## What is needed
Repeat exactly the lines below that lie between the line with "let o : Owed" and the line with "state, in this", counting both of those lines as part of the answer.

(Collected data entries)
=-=-=-=-=

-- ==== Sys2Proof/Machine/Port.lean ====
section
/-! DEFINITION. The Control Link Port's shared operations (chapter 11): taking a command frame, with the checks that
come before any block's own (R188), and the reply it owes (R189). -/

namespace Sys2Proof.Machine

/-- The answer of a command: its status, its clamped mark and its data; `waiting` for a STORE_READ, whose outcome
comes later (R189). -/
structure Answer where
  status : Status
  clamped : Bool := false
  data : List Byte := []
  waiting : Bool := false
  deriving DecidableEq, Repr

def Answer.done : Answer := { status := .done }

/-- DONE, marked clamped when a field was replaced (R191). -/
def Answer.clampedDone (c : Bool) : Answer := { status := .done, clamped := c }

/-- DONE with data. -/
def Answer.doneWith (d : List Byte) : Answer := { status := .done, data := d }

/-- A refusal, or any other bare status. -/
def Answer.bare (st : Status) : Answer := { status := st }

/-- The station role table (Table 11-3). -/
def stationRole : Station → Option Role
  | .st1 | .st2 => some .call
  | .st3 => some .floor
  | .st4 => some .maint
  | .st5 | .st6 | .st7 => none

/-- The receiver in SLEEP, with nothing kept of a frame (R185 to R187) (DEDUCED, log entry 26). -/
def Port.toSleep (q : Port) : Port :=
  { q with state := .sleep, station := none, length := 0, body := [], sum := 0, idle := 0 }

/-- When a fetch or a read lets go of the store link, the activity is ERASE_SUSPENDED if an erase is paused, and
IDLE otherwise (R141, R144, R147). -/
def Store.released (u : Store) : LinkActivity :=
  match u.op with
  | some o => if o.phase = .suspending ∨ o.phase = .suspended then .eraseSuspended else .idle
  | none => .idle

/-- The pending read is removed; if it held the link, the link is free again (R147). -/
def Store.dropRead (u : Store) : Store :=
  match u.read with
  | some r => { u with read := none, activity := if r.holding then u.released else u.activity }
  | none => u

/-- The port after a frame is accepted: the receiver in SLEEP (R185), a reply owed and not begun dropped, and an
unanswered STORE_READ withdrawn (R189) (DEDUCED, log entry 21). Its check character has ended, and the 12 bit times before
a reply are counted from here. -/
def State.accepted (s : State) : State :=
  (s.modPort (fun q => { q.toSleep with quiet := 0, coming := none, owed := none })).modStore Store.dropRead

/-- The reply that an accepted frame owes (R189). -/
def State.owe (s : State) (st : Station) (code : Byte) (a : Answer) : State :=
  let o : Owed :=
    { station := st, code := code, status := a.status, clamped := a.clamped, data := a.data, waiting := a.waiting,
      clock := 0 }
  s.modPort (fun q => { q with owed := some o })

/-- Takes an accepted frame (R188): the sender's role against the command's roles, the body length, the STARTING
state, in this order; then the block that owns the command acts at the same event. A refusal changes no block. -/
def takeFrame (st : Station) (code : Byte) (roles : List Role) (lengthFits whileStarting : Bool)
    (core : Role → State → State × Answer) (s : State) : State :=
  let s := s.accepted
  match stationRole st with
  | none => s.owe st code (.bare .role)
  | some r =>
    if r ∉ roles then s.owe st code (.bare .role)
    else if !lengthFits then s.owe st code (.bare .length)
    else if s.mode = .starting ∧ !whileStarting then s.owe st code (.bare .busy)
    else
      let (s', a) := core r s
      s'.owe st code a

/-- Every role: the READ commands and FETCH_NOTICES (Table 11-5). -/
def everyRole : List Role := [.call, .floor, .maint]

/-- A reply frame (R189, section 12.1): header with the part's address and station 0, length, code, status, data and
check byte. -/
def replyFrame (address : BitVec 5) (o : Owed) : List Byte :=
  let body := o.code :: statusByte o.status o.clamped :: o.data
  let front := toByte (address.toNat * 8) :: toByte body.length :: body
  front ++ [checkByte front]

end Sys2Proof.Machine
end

=-=-=-=-=

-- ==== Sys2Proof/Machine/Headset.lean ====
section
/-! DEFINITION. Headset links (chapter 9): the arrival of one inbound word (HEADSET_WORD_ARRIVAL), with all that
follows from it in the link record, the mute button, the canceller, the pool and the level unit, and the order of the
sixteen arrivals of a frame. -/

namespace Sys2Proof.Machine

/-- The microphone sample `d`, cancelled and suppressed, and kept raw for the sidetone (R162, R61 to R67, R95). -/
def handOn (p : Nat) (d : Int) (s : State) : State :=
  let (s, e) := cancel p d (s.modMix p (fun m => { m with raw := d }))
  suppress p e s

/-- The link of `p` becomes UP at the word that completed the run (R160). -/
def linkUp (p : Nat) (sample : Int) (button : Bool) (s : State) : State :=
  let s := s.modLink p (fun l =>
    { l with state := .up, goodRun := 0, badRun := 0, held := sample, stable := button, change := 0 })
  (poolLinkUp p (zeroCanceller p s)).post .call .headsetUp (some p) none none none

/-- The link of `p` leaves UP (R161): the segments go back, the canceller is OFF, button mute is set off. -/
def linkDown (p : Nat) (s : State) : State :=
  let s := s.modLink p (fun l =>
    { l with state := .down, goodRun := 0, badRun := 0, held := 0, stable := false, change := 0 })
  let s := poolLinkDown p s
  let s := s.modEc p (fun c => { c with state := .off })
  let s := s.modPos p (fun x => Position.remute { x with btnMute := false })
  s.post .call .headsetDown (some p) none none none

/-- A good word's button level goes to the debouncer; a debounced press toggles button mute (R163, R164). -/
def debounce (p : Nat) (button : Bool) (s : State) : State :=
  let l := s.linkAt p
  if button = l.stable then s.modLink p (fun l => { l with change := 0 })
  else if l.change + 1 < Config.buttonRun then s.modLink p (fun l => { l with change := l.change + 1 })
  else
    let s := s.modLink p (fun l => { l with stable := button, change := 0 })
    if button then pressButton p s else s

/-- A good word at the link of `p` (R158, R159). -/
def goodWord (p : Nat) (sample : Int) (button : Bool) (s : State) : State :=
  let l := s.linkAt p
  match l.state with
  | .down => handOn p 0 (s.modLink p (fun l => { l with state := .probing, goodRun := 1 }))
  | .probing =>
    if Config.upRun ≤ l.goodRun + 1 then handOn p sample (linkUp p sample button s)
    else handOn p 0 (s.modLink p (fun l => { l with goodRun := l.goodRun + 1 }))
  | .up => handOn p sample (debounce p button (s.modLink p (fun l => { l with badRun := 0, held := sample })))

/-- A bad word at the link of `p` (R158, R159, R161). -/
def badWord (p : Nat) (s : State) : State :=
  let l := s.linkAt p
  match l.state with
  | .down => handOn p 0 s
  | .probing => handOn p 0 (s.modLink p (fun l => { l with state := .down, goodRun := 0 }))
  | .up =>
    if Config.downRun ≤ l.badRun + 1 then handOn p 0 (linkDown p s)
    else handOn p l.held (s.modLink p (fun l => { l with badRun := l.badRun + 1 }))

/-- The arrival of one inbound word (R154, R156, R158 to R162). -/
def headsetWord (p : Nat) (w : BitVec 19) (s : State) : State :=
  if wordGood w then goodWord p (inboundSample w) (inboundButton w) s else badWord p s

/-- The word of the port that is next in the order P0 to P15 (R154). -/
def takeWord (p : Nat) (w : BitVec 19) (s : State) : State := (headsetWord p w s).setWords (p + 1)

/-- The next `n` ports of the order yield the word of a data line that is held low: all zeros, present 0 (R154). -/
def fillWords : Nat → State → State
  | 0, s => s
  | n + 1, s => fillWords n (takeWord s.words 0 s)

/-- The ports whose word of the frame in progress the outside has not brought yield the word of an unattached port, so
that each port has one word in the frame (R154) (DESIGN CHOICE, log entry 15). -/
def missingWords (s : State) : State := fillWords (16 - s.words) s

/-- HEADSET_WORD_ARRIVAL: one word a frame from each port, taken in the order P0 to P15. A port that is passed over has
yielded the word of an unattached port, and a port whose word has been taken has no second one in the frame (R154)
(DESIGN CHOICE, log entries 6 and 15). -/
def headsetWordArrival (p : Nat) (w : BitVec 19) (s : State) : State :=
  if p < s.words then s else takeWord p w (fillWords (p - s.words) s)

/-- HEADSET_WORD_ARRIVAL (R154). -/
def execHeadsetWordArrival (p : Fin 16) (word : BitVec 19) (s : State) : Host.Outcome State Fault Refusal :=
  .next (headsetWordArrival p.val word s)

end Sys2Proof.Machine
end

=-=-=-=-=

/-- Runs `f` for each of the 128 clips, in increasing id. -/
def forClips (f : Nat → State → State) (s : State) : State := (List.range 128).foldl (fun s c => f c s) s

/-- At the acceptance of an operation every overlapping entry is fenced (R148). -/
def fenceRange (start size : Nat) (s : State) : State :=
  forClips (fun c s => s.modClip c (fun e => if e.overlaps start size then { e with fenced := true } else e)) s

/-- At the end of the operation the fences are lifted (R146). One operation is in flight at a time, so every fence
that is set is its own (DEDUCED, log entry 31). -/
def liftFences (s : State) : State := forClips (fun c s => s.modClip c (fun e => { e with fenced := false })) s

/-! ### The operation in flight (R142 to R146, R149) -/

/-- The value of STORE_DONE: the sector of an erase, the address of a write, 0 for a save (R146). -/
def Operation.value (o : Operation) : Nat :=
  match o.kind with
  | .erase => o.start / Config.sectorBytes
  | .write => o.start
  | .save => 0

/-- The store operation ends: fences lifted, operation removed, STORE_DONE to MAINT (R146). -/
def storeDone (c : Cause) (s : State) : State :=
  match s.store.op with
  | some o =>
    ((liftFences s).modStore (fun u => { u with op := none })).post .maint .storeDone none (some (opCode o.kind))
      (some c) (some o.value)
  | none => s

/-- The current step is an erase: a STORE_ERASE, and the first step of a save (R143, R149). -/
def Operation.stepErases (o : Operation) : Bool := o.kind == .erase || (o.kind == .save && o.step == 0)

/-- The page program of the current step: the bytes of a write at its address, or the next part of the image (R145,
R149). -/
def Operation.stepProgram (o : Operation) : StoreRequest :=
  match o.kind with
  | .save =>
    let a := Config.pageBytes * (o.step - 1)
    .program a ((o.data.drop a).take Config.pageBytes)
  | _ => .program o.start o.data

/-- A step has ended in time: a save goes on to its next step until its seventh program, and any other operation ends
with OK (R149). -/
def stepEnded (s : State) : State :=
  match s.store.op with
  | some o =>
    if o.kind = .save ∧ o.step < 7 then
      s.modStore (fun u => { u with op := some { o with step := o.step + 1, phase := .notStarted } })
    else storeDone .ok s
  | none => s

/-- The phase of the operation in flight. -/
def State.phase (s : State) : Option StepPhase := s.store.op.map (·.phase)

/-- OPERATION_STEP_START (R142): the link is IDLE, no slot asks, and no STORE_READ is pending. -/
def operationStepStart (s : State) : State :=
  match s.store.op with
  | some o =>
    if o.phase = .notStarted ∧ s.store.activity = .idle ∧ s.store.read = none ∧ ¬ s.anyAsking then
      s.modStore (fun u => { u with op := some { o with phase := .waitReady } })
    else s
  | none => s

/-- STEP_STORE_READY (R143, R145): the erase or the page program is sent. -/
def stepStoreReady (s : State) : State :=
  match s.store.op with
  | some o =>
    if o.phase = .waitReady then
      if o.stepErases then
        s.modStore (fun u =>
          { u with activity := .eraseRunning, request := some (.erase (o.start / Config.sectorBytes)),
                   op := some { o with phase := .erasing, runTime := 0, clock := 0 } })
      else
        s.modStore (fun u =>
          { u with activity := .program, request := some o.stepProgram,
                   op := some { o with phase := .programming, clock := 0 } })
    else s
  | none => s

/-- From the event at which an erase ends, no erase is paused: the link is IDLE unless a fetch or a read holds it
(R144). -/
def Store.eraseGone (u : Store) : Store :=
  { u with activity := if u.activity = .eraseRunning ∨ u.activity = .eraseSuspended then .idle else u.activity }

=-=-=-=-=

## Answer space
  let o : Owed :=
    { station := st, code := code, status := a.status, clamped := a.clamped, data := a.data, waiting := a.waiting,
      clock := 0 }
  s.modPort (fun q => { q with owed := some o })

/-- Takes an accepted frame (R188): the sender's role against the command's roles, the body length, the STARTING
state, in this order; then the block that owns the command acts at the same event. A refusal changes no block. -/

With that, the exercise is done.